I think I simply am lacking a fundamental understanding of how inkcpp (or ink) even works and what a "state" may be. Is there some documentation I could explore?

kalmard0 commented 5 months ago

Interestingly, if the only thing I include in the hash is the name of the variables:

  for (auto& v : variables) {
    hash.add(&v, sizeof(v));

It magically seems to work (and not run forever).

Node count using my original implementation (assume nodes are the same if the text matches): ~300 Node count using this implementation (assume nodes are the same if both the text and the hashed variable names match): ~3000.

Which seems reasonable for the size of the Intercept.

kalmard0 commented 5 months ago

Just thinking out loud: I think it's clear to me now why using the actual variables as part of the global state will never work here. If there is a cycle in the story (A -> B -> C -> A) and any step along the way (let's say B here) increases a variable, every time I revisit A that variable will have a different value, and so I will identify A as a new unique node, rather than one that I've already visited.

kalmard0 commented 5 months ago

Is inkcpp fully deterministic, e.g. if I create a new runner, set its random seed to 0, and replay the same choices as some time before (also with 0 random seed), am I supposed to end up at the exact same path?

JBenda commented 5 months ago

Inkcpp is fully deterministic, since it only takes the choices and commands from the .bin file

And I'm 99.99% confident that every random element is created from the same PRNG (which you can seed)

kalmard0 commented 4 months ago

I haven't made any progress on this, so I'm closing this bug. Thank you for the tips.

kalmard0 commented 4 months ago

I just ran into https://yannick-lohse.fr/graphink/ which does something related to what I had in mind. I will investigate to see how it achieves the graph results.

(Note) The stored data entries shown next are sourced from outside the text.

-- ==== Sys2Proof/Tests/Slice0.lean ====
section
/-! SUPPORT. Tests. Every expected result is the spec's: a worked example, a table, or a hand calculation from a rule. A theorem named
test_meets_<statement>, or that name with a part of the statement after it, shows concrete states and operands that meet the hypotheses of that
statement, or of that part, one for each clause. -/

namespace Sys2Proof.Tests

-- one theorem after the other: the kernel's evaluations of several at once take too much memory
set_option Elab.async false

open Sys2Proof Sys2Proof.Machine Sys2Proof.Spec

/-! Small states and words. -/

/-- Words with the guard PT and no other control field. -/
def word (d a b mod : Nat) : RWord :=
  ⟨BitVec.ofNat 10 d, BitVec.ofNat 10 a, BitVec.ofNat 10 b, BitVec.ofNat 26 mod, ctl 0x0F 0 0 0 0⟩
def iword (d a imm modi : Nat) : IWord :=
  ⟨BitVec.ofNat 10 d, BitVec.ofNat 10 a, BitVec.ofNat 32 imm, BitVec.ofNat 4 modi, ctl 0x0F 0 0 0 0⟩

/-- MOD with a TYPE. -/
def tyMod (ty : Nat) : Nat := ty * 2 ^ 18

/-- The package with the boot's block on core 0, at clock 0, a page of memory mapped at virtual address 0. -/
def base (a : Actor) : State :=
  let s : State := { State.reset with hbm := bootTables [], ctxs := [(0, { live := true })], actor := a }
  s.onCore 0 (fun k => bootCore k 0)

/-- The same, with warp 0 changed, or the core. -/
def withWarp (f : Warp → Warp) : State := (base (.compute 0 0 0)).onWarp 0 0 f
def withCore (a : Actor) (f : Core → Core) : State := (base a).onCore 0 f
def compute : State := base (.compute 0 0 0)

/-- A stack core at its start with a kernel. -/
def stackBase : State := ({ State.reset with actor := .stackCore 0 0 } : State).setSc 0 0 (bootStack {} [] 0)
def withSc (f : SCore → SCore) : State := stackBase.onSc 0 0 f

/-- Guarded words; a split of sixteen lanes of which a guard on P1 keeps the low eight. -/
def guarded (g : BitVec 5) (w : RWord) : RWord := { w with ctl := { w.ctl with g := g } }
def guardedI (g : BitVec 5) (w : IWord) : IWord := { w with ctl := { w.ctl with g := g } }
def lowHalf : State := withWarp (fun x => { x with p := [(1, 0xFF)] })
def onSplit0 (f : Split → Split) : State := lowHalf.onWarp 0 0 (fun x => { x with splits := x.splits.mapV f })

/-- A handler that runs in warp 0, for a cause that the compute stream raised. -/
def handlerHalt (c : Cause) : Halt :=
  { found := 0, party := .compute 0, trap := plain c, entered := true, handler := some { warp := 0, pc := 0x300, m := 0xFFFF } }
def handling (c : Cause) : State :=
  { withCore (.handler 0) (fun k => { k with halt := some (handlerHalt c) }) with clk := 5 }

/-! What meets the hypotheses of a statement. -/

/-- A word that stands at its site as `Site` asks, with a condition on the site. -/
def sited (i : Instr) (s : State) (p : Env → Bool) : Bool :=
  match fnOf i with
  | none => false
  | some f => match envOf s f (bodyOf i) with
    | none => false
    | some e => e.issuable && e.trap.isNone && s.bad.isNone && p e

/-- The same with an active lane, as `Acts` asks. -/
def acts (i : Instr) (s : State) (p : Env → Bool) : Bool := sited i s (fun e => decide (e.act ≠ 0) && p e)

/-- A word of a stack core as `StackActs` asks. -/
def stacked (i : Instr) (s : State) (p : SEnv → Bool) : Bool :=
  match fnOf i with
  | none => false
  | some f => match senvOf s f (bodyOf i) with
    | none => false
    | some e => e.issuable && e.trap.isNone && e.act && s.bad.isNone && p e

theorem site_of_sited {i : Instr} {s : State} {p : Env → Bool} (h : sited i s p = true) : ∃ e, Site i s e ∧ p e = true := by
  unfold sited at h
  split at h
  · cases h
  · rename_i f hf
    split at h
    · cases h
    · rename_i e he
      simp only [Bool.and_eq_true, Option.isNone_iff_eq_none] at h
      obtain ⟨rfl, hb⟩ := envOf_fn he
      exact ⟨e, ⟨hf, he, h.1.1.1, h.1.1.2, h.1.2⟩, h.2⟩

theorem acts_of_acts {i : Instr} {s : State} {p : Env → Bool} (h : acts i s p = true) : ∃ e, Acts i s e ∧ p e = true := by
  obtain ⟨e, hs, he⟩ := site_of_sited h
  simp only [Bool.and_eq_true, decide_eq_true_eq] at he
  exact ⟨e, ⟨hs, he.1⟩, he.2⟩

theorem stackActs_of_stacked {i : Instr} {s : State} {p : SEnv → Bool} (h : stacked i s p = true) :
    ∃ e, StackActs i s e ∧ p e = true := by
  unfold stacked at h
  split at h
  · cases h
  · rename_i f hf
    split at h
    · cases h
    · rename_i e he
      simp only [Bool.and_eq_true, Option.isNone_iff_eq_none] at h
      have hfn : e.fn = f := by
        unfold senvOf at he
        split at he
        · cases he; rfl
        · cases he
      subst hfn
      exact ⟨e, ⟨hf, he, h.1.1.1.1, h.1.1.1.2, h.1.1.2, h.1.2⟩, h.2⟩


/-! The opcode map (R57): for every instruction a word written out from R36 or R44, with D = 0x155, A = 0x2AA, B = 0x0F1, MOD =
0x2345674 (and the bits that tell entries of one opcode apart), IMM32 = 0x89ABCDEF, MODI = 6, G = 0x13, STALL = 5, WAIT = 0x812,
SETF = 9, REUSE = 5, YLD = 1 and PAIR = 0. -/

def rawCtl : Ctl := ⟨0x13, 5, 0x812, 9, 5, true, false⟩
def rawWord (x : Nat) : RWord := ⟨0x155, 0x2AA, 0x0F1, BitVec.ofNat 26 (0x2345674 + x), rawCtl⟩
def rawIWord : IWord := ⟨0x155, 0x2AA, 0x89ABCDEF, 6, rawCtl⟩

kalmard0 commented 2 months ago

After looking at graphink and inkjs in detail, and building some prototypes, I believe the following features of inkjs are enough to create a reasonably good serialization of the story:

At this point I'm pretty sure I can achieve what I want via inkjs, although I would still prefer to do it with inkcpp due to performance issues (the search space is huge, even with good heuristics).